/-- The strata ranges that one row's grain and scale entry occupy. -/
def grainPieces (f base stride sbase r g : Nat) : List (Nat × Nat) :=
  (base + r * stride * 64 + g * gb f, gb f)
    :: if isGrain f then [(sbase + (r * stride * 64 / gb f + g) * scaleBytes f, scaleBytes f)] else []

/-- The rows of 32 elements in the bytes that reading `grainPieces` of some rows delivered. -/
def grainRows (f : Nat) : List Bytes → List (List El)
  | b :: sc :: t => if isGrain f then grainVals f b sc :: grainRows f t else grainVals f b [] :: grainRows f (sc :: t)
  | [b] => if isGrain f then [] else [grainVals f b []]
  | [] => []

/-- A running sum: tally, counts, tag bits and infinities seen, whether an addition saturated it. -/
structure Dot where
  t       : Tally := {}
  inexact : Nat := 0
  zero    : Nat := 0
  tags    : Nat := 0
  inf     : Bool := false
  sat     : Bool := false
  deriving DecidableEq, Repr

def isInf : El → Bool
  | .inf _ => true
  | _ => false

/-- Add the term of one grain pair (R56 to R61). -/
def dotStep (a : Int) (d : Dot) (x y : List El) : Dot :=
  let (g, k) := grainSum x y
  let (v, ix) := term g a
  let t := d.t.add v
  { t := t.orTag k
    inexact := d.inexact + if ix then 1 else 0
    zero := d.zero + if g.1 ≠ 0 ∧ v = 0 then 1 else 0
    tags := d.tags ||| k
    inf := d.inf || x.any isInf || y.any isInf
    sat := d.sat || (t.tag.getLsbD 3 && !d.t.tag.getLsbD 3) }

/-- A tile to compute: its rows, its N tile, B and its scales, the slot of resident tallies it starts from, its place among the M tiles
that share an N tile. -/
structure Tile where
  rows : List Nat
  n    : Nat
  b    : Nat
  sb   : Nat
  slot : Nat
  idx  : Nat
  deriving DecidableEq, Repr

/-- Split a list into groups of at most n. -/
def chunks {α : Type} (n : Nat) : Nat → List α → List (List α)
  | 0, _ => []
  | f + 1, l => if l.isEmpty then [] else l.take n :: chunks n f (l.drop n)

/-- The walk of R95: N tiles outermost, groups of GROUP + 1 M tiles. -/
def walkOf (group nt b sb : Nat) (mtiles : List (List Nat)) : List (List Tile) :=
  (List.range nt).flatMap fun n =>
    chunks (min (group + 1) mtiles.length) mtiles.length
      ((mtiles.zipIdx).map fun (rows, i) => ⟨rows, n, b, sb, n * mtiles.length + i, i⟩)

/-- The walk of a MATMUL, or of a GROUPED's slices in table order (R95, R100, R101). -/
def walk (m : MF) (es : List Slice) : List (List Tile) :=
  if m.op = 2 then
    es.flatMap fun e => walkOf m.group m.nt e.b e.sb (chunks 32 (e.rows + 1) ((List.range e.rows).map (· + e.row0)))
  else walkOf m.group m.nt m.b m.sb ((List.range m.mt).map fun i => (List.range 32).map (· + 32 * i))

/-- Read ranges of strata memory in order: their bytes, up to the first uncorrectable codeword. -/
def readStrata (s : State) : List (Nat × Nat) → State × List Bytes × Option Nat
  | [] => (s, [], none)
  | (o, n) :: t =>
    let d := strataBytes s o n
    match cwReads s (cwsOf (strataBase + o) n) with
    | (s, none) => let (s, ds, e) := readStrata s t; (s, d :: ds, e)
    | (s, some e) => (s, [], some (e - strataBase))

/-- The accumulate source of a tile, its tallies and tags row by row (R105). -/
def accPieces (m : MF) (t : Tile) : List (Nat × Nat) :=
  t.rows.flatMap fun r => [(m.acc + r * m.accs * 64 + t.n * 512, 512), (m.tagA + r * m.tagStride + t.n * 32, 32)]

/-- The rows of tallies in the bytes that reading `accPieces` delivered (R70). -/
def accRows : List Bytes → List (List Dot)
  | v :: g :: t => ((List.range 32).map fun j =>
      ({ t := { v := BitVec.ofNat 128 (fld v (16 * j) 16), tag := BitVec.ofNat 4 (fld g j 1) } } : Dot)) :: accRows t
  | _ => []

/-- Grain g of B for the 32 columns of an N tile, with its scale entries; under TRB the parts of 32 rows of B (R91, R97). -/
def bPieces (m : MF) (t : Tile) (g : Nat) : List (Nat × Nat) :=
  if m.trb then
    let es := fmtWidth m.fb / 8
    (List.range 32).map fun k => (t.b + (32 * g + k) * m.bs * 64 + t.n * 32 * es, 32 * es)
  else (List.range 32).flatMap fun i => grainPieces m.fb t.b m.bs t.sb (t.n * 32 + i) g

/-- The 32 columns of 32 elements in the bytes of a grain of B, transposed on loading under TRB. -/
def bCols (m : MF) (ps : List Bytes) : List (List El) :=
  if m.trb then
    let es := fmtWidth m.fb / 8
    (List.range 32).map fun i => ps.map fun p => elemVal m.fb (fld p (i * es) es)
  else grainRows m.fb ps

/-- A step: the term of one grain pair for every element of a tile (R80). -/
def stepTile (a : Int) (xs ys : List (List El)) (ds : List (List Dot)) : List (List Dot) :=
  (xs.zip ds).map fun (x, r) => (ys.zip r).map fun (y, d) => dotStep a d x y

/-- Step the tiles of a group in turn for one grain, until an operand read of A is uncorrectable (R95, R111). -/
def stepTiles (m : MF) (ys : List (List El)) (g : Nat) : List (Tile × List (List Dot)) → State → State × List (Tile × List (List Dot)) × Option Nat
  | [], s => (s, [], none)
  | (t, ds) :: rest, s =>
    match readStrata s (t.rows.flatMap fun r => grainPieces m.fa m.a m.as m.sa r g) with
    | (s, _, some cw) => (s, (t, ds) :: rest, some cw)
    | (s, ps, none) =>
      let (s, out, e) := stepTiles m ys g rest s
      (s, (t, stepTile (sext 16 m.anchor) (grainRows m.fa ps) ys ds) :: out, e)

/-- Step a group through grains in order. A grain of B that the buffer holds is not read again (R97). Answers the buffer, the tiles and
the first uncorrectable codeword. -/
def stepGrains (m : MF) (held : List (List Bytes)) : List Nat → List (List Bytes) → List (Tile × List (List Dot)) → State →
    State × List (List Bytes) × List (Tile × List (List Dot)) × Option Nat
  | [], buf, ts, s => (s, buf, ts, none)
  | g :: gs, buf, ts, s =>
    let (s, ps, e) := match held[g]?, ts with
      | some ps, _ => (s, ps, none)
      | none, (t, _) :: _ => readStrata s (bPieces m t g)
      | none, [] => (s, [], none)
    match e with
    | some cw => (s, buf, ts, some cw)
    | none =>
      match stepTiles m (bCols m ps) g ts s with
      | (s, ts, none) => stepGrains m held gs (buf ++ [ps]) ts s
      | (s, ts, some cw) => (s, buf ++ [ps], ts, some cw)

/-- The tallies that a tile starts from (R86, R98): the accumulate source, the resident slot, or zero; and the first uncorrectable
codeword. -/
def startTiles (m : MF) (e : Eng) : List Tile → State → State × List (Tile × List (List Dot)) × Option Nat
  | [], s => (s, [], none)
  | t :: rest, s =>
    if m.isAcc then
      match readStrata s (accPieces m t) with
      | (s, _, some cw) => (s, [], some cw)
      | (s, ps, none) => let (s, out, e) := startTiles m e rest s; (s, (t, accRows ps) :: out, e)
    else
      let ds : List (List Dot) := t.rows.zipIdx.map fun (_, i) => (List.range 32).map fun j =>
        if m.isCont then { t := tget {} e.store (t.slot * 1024 + i * 32 + j) } else {}
      let (s, out, e) := startTiles m e rest s
      (s, (t, ds) :: out, e)

/-- Bytes of one grain of B for an N tile (R97, R106), and whether B for the whole K does not fit the operand buffer. -/
def MF.bBytes (m : MF) : Nat := 32 * (gb m.fb + scaleBytes m.fb)
def MF.bBig (m : MF) : Bool := decide (262144 < m.kg * m.bBytes)

/-- What the walk gathers: finished rows, how many there were at the end of each finished group (latest first), the counts and
events of every term added, the operand buffer, each group with whether it reads B, and the first uncorrectable codeword. -/
structure WalkR where
  rows    : List TRow := []
  marks   : List Nat := []
  inexact : Nat := 0
  zero    : Nat := 0
  tags    : Nat := 0
  inf     : Bool := false
  sat     : Bool := false
  buf     : List (List Bytes) := []
  ue      : Option Nat := none
  deriving DecidableEq, Repr

/-- Count the terms added to tiles, finished or not (R61, R77). -/
def WalkR.count (w : WalkR) (ts : List (Tile × List (List Dot))) : WalkR :=
  let ds := ts.flatMap fun t => t.2.flatten
  { w with
    inexact := w.inexact + (ds.map (·.inexact)).sum
    zero := w.zero + (ds.map (·.zero)).sum
    tags := ds.foldl (fun k d => k ||| d.tags) w.tags
    inf := w.inf || ds.any (·.inf)
    sat := w.sat || ds.any (·.sat) }

/-- Step one group (R95): its sums are complete, or an operand read was uncorrectable and the terms added before it count. -/
def runGroup (m : MF) (e : Eng) (ts : List Tile) (w : WalkR) (s : State) : State × WalkR :=
  let held := if m.bBig || ts.any (fun t => t.idx == 0) then [] else w.buf
  match startTiles m e ts s with
  | (s, _, some cw) => (s, { w with ue := some cw })
  | (s, st, none) =>
    let (s, buf, st, ue) := stepGrains m held (List.range m.kg) [] st s
    let w := { w.count st with buf := buf.take (262144 / m.bBytes), ue := ue }
    let rows := st.flatMap fun (t, ds) => (t.rows.zip ds).map fun (r, d) => (⟨r, t.n, d.map (·.t)⟩ : TRow)
    (s, if ue.isSome then w else { w with rows := w.rows ++ rows, marks := (w.rows.length + rows.length) :: w.marks })

/-- Step every group of the walk until an operand read is uncorrectable (R95, R111). -/
def runWalk (m : MF) (e : Eng) : List (List Tile) → WalkR → State → State × WalkR
  | [], w, s => (s, w)
  | ts :: rest, w, s =>
    match runGroup m e ts w s with
    | (s, w) => if w.ue.isSome then (s, w) else runWalk m e rest w s

/-- Rows that are written before the group under way begins its sums (R96): every earlier group's, or with groups of at most 8 tiles those
of the groups before the last, which may still drain. -/
def sureRows (m : MF) (marks : List Nat) : Nat :=
  if min (m.group + 1) m.mt ≤ 8 then marks.getD 1 0 else marks.headD 0

/-! ### Output (R67 to R73, R91) -/

/-- The rounding of an output element (R72, R73). -/
def rndAt (m : MF) (seed : Bytes) (i j : Nat) : Rnd := if m.rnd = 1 then .stoch (drawAt seed i j) else .even

/-- The writes of one output row of 32 elements, and its arithmetic events (R67 to R70, R91). -/
def outRow (m : MF) (seed : Bytes) (r n : Nat) (xs : List El) (ts : List Tally) : List (Nat × Bytes) × Nat :=
  let at_ := m.c + r * m.cs * 64 + n * gb m.fo
  if m.fo = 12 then
    ([(at_, ts.flatMap fun t => leBytes 16 t.v.toNat), (m.tagA + r * m.tagStride + n * 32, ts.map fun t => BitVec.ofNat 8 t.tag.toNat)], 0)
  else
    let mds := (List.range 32).map fun j => rndAt m seed r (n * 32 + j)
    if isGrainOut m.fo then
      let (sc, blk, fl) := toGrain m.fo mds xs
      ([(at_, blk), (m.sc + (r * m.cs * 64 / gb m.fo + n), leBytes 1 sc)],
        (if fl.outSat then 8 else 0) + if fl.clamp then 16 else 0)
    else
      let cs := (xs.zip mds).map fun (x, md) => toFmt m.fo m.sat md x
      ([(at_, cs.flatMap fun (c, _) => leBytes (fmtWidth m.fo / 8) c)], if cs.any (·.2) then 8 else 0)

/-- Perform writes to strata memory in order until one finds an uncorrectable codeword (R111). -/
def writePieces (s : State) : List (Nat × Bytes) → State × Option Nat
  | [] => (s, none)
  | (o, bs) :: t => match writeMem s (strataBase + o) bs with
    | (s, none) => writePieces s t
    | r => r

/-- Block k of column block c of a TRANSPOSE_LOAD, 32 rows of the source (R103). -/
def transPieces (m : MF) (c k : Nat) : List (Nat × Nat) :=
  (List.range 32).map fun i => (m.a + (32 * k + i) * m.as * 64 + c * gb m.fa, gb m.fa)

/-- Column i of a block that was read: a row of 32 elements of the transpose. -/
def transEls (m : MF) (ps : List Bytes) (i : Nat) : List El :=
  let es := fmtWidth m.fa / 8
  ps.map fun p => elemVal m.fa (fld p (i * es) es)

/-- NAN_IN and INF_IN of elements read (R77). -/
def elFlags (xs : List El) : Nat := (if xs.any (· == .nan) then 2 else 0) + if xs.any isInf then 4 else 0

/-- The rows of the transpose that the blocks give, block by block and row by row within each (R103): their writes, their events, and the
first uncorrectable codeword. (DESIGN CHOICE, log entry 12.) -/
def transRun (m : MF) (seed : Bytes) : List (Nat × Nat) → State → State × List (List (Nat × Bytes)) × Nat × Option Nat
  | [], s => (s, [], 0, none)
  | (c, k) :: rest, s =>
    match readStrata s (transPieces m c k) with
    | (s, _, some cw) => (s, [], 0, some cw)
    | (s, ps, none) =>
      let outs := (List.range 32).map fun i =>
        let xs := transEls m ps i
        let (w, f) := outRow m seed (32 * c + i) k xs []
        (w, f ||| elFlags xs)
      let (s, more, fl, e) := transRun m seed rest s
      (s, outs.map (·.1) ++ more, outs.foldl (fun f x => f ||| x.2) fl, e)

/-! ### Cycle counts the spec fixes (R102, R106) -/

/-- Twice the cycles one grain takes at a format's rate, and the rate class as steps per two cycles (R80). -/
def halfCycles (f : Nat) : Nat :=
  match f with
  | 4 | 5 | 7 => 1
  | 9 | 10 => 4
  | 11 => 16
  | _ => 2

/-- ceil(K_G / S) of R106: the slower format's rate. -/
def stepCycles (m : MF) : Nat := ceilDiv (m.kg * max (halfCycles m.fa) (halfCycles m.fb)) 2

/-- The groups of an operation in order: the tiles of each, and whether it reads B (R97, R106). -/
def groupsOf (m : MF) (es : List Slice) : List (Nat × Bool) :=
  (walk m es).map fun ts => (ts.length, m.bBig || ts.any (fun t => t.idx == 0))

/-- The cycles of R106 from acceptance to the last output write, with local operands. -/
def mmCycles (m : MF) (groups : List (Nat × Bool)) : Nat :=
  let per (t : Nat) (rd : Bool) : Nat :=
    (if m.isAcc then 16 * t else 0) + max (t * stepCycles m) (if rd then ceilDiv (m.kg * m.bBytes) 256 else 0)
  let drain (t : Nat) : Nat := 32 * t + 8
  let last := match groups.getLast? with | some (t, _) => drain t | none => 0
  12 + (groups.map fun (t, rd) => per t rd).sum
    + (if m.isKeep then 0 else if min (m.group + 1) m.mt ≤ 8 then last else (groups.map fun (t, _) => drain t).sum)

/-- The cycles of R102 of a RANGE_SCAN with local operands. -/
def scanCycles (m : MF) : Nat :=
  let side (f rows : Nat) : Nat × Nat := if isGrain f then (rows * m.kg * scaleBytes f, 0)
    else if isIeee f then (0, rows * m.kg * gb f) else (0, 0)
  let (sa, ea) := side m.fa (m.mt * 32)
  let (sb, eb) := side m.fb (m.nt * 32)
  12 + max (ceilDiv (sa + sb) 256) (ceilDiv (ea + eb) 1024)

/-- The cycles in which a TRANSPOSE_LOAD moves its blocks (R103). -/
def transCycles (m : MF) : Nat := 32 * (m.mt * m.kg)

end Sys2Proof.Machine
end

> PROBLEM DETAILS
Please, from the entries above, set down exactly the lines from the one containing "def stepCycles (m" through the one containing "def groupsOf (m", and only those.

> SOLUTION BELOW
def stepCycles (m : MF) : Nat := ceilDiv (m.kg * max (halfCycles m.fa) (halfCycles m.fb)) 2

/-- The groups of an operation in order: the tiles of each, and whether it reads B (R97, R106). -/
def groupsOf (m : MF) (es : List Slice) : List (Nat × Bool) :=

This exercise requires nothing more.